» RECORD EXTRACTS:
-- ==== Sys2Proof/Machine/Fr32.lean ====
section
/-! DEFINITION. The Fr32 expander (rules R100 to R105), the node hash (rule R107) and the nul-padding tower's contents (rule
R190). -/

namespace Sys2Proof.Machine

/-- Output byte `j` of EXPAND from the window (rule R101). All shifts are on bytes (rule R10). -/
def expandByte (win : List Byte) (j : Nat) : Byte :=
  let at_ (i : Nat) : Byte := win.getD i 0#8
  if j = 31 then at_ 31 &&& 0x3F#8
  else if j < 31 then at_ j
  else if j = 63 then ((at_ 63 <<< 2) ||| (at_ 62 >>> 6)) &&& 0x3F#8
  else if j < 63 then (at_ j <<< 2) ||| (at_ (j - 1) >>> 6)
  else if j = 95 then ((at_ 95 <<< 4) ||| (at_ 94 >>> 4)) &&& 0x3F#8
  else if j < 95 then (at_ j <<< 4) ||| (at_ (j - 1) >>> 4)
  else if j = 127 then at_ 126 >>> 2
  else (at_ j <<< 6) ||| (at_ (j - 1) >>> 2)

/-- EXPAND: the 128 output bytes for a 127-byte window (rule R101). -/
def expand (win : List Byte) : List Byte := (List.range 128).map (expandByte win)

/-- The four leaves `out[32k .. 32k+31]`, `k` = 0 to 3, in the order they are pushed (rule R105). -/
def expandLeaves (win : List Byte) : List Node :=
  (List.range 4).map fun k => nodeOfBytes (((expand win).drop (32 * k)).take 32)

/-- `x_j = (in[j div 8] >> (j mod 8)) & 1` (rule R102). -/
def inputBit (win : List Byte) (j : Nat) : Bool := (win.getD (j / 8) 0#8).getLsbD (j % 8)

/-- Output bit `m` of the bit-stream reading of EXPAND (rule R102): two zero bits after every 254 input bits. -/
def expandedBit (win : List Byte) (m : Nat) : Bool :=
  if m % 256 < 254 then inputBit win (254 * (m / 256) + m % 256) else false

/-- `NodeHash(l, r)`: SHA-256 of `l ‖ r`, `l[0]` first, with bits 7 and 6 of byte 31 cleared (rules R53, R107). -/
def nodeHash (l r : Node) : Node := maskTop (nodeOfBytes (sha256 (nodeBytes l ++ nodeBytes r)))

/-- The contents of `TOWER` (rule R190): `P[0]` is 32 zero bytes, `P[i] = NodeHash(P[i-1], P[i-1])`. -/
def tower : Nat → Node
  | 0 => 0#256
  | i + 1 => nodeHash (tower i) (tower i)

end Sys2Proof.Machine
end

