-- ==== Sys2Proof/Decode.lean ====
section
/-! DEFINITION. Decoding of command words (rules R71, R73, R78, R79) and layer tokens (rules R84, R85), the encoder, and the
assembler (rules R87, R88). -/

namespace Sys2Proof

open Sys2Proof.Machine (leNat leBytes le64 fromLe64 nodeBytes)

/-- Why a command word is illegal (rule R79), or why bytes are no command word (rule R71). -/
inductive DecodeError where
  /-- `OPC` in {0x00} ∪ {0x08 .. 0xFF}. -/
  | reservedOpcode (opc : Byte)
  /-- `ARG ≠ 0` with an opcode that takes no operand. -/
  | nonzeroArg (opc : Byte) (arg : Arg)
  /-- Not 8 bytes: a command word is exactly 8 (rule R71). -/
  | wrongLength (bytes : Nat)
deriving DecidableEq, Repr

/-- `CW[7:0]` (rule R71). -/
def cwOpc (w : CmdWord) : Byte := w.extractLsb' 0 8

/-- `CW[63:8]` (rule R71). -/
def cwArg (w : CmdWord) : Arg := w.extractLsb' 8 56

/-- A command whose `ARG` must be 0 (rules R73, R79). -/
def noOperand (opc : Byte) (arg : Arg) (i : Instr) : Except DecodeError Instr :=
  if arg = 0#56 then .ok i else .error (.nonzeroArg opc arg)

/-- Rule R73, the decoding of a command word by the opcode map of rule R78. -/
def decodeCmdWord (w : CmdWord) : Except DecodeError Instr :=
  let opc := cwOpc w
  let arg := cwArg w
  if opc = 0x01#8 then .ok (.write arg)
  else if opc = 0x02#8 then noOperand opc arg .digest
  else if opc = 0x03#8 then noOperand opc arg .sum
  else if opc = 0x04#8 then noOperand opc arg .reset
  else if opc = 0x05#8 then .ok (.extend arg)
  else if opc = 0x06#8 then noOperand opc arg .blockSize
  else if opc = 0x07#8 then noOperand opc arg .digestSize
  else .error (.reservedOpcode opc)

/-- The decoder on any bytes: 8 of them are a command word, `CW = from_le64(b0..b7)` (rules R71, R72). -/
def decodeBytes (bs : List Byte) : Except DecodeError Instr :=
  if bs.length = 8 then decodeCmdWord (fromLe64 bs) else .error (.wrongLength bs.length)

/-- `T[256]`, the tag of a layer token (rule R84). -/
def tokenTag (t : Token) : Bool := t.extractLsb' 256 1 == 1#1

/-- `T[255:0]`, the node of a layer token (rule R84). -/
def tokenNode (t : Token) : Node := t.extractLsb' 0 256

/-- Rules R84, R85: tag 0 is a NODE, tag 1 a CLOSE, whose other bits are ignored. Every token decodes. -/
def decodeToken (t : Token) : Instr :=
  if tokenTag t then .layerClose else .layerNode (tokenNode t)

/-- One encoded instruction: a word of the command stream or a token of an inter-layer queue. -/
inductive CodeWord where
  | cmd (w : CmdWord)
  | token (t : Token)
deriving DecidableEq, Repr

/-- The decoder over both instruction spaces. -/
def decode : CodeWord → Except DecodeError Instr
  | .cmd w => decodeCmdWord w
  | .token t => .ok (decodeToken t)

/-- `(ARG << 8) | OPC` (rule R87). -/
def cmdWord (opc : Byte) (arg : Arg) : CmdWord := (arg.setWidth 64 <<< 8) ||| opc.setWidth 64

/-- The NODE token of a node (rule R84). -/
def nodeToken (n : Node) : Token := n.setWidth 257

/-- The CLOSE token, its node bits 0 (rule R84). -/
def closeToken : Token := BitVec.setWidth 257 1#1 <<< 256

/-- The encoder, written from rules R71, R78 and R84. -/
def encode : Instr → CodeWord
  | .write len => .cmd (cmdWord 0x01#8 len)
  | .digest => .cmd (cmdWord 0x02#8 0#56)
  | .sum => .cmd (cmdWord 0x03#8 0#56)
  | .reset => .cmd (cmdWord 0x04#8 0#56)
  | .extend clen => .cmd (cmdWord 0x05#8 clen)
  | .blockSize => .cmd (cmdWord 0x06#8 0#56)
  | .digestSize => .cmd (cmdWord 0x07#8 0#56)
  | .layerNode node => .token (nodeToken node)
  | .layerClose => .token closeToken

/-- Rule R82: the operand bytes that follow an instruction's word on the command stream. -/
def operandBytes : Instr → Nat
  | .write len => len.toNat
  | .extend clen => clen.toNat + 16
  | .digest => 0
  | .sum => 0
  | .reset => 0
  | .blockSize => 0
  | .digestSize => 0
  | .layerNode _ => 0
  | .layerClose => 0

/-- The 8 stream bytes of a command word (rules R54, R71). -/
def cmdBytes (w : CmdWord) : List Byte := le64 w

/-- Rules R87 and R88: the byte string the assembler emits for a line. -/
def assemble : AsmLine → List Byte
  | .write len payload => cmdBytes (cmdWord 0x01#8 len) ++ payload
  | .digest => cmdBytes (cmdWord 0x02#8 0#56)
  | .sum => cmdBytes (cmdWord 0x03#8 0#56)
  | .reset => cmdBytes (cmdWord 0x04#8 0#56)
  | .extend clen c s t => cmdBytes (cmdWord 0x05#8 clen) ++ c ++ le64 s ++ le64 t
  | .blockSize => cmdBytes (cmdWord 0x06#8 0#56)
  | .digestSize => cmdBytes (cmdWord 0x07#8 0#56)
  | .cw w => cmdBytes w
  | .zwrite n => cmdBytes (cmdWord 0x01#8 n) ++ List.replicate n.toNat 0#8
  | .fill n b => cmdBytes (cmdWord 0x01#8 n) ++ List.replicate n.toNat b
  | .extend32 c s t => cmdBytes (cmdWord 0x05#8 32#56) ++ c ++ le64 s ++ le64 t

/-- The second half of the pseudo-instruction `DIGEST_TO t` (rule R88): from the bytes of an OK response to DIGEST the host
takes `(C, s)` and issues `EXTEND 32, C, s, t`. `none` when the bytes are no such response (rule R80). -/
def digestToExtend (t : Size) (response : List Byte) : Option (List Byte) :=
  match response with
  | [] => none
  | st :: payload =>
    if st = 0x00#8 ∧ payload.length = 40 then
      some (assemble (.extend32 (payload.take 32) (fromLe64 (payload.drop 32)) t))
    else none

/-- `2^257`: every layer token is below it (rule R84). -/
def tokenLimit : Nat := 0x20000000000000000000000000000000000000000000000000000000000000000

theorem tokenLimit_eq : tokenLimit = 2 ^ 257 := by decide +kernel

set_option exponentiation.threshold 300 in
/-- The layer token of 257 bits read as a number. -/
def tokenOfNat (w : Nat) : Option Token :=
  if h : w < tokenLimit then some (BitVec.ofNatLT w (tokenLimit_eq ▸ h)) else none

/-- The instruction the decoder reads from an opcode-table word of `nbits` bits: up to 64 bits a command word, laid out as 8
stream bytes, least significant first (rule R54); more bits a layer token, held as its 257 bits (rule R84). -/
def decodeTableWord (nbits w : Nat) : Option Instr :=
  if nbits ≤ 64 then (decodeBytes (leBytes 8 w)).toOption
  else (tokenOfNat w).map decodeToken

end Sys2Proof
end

» PROBLEM DESCRIPTION: Each line above that has the word "tokenOfNat" must be copied.

» EXERCISE RESPONSE:
def tokenOfNat (w : Nat) : Option Token :=
  else (tokenOfNat w).map decodeToken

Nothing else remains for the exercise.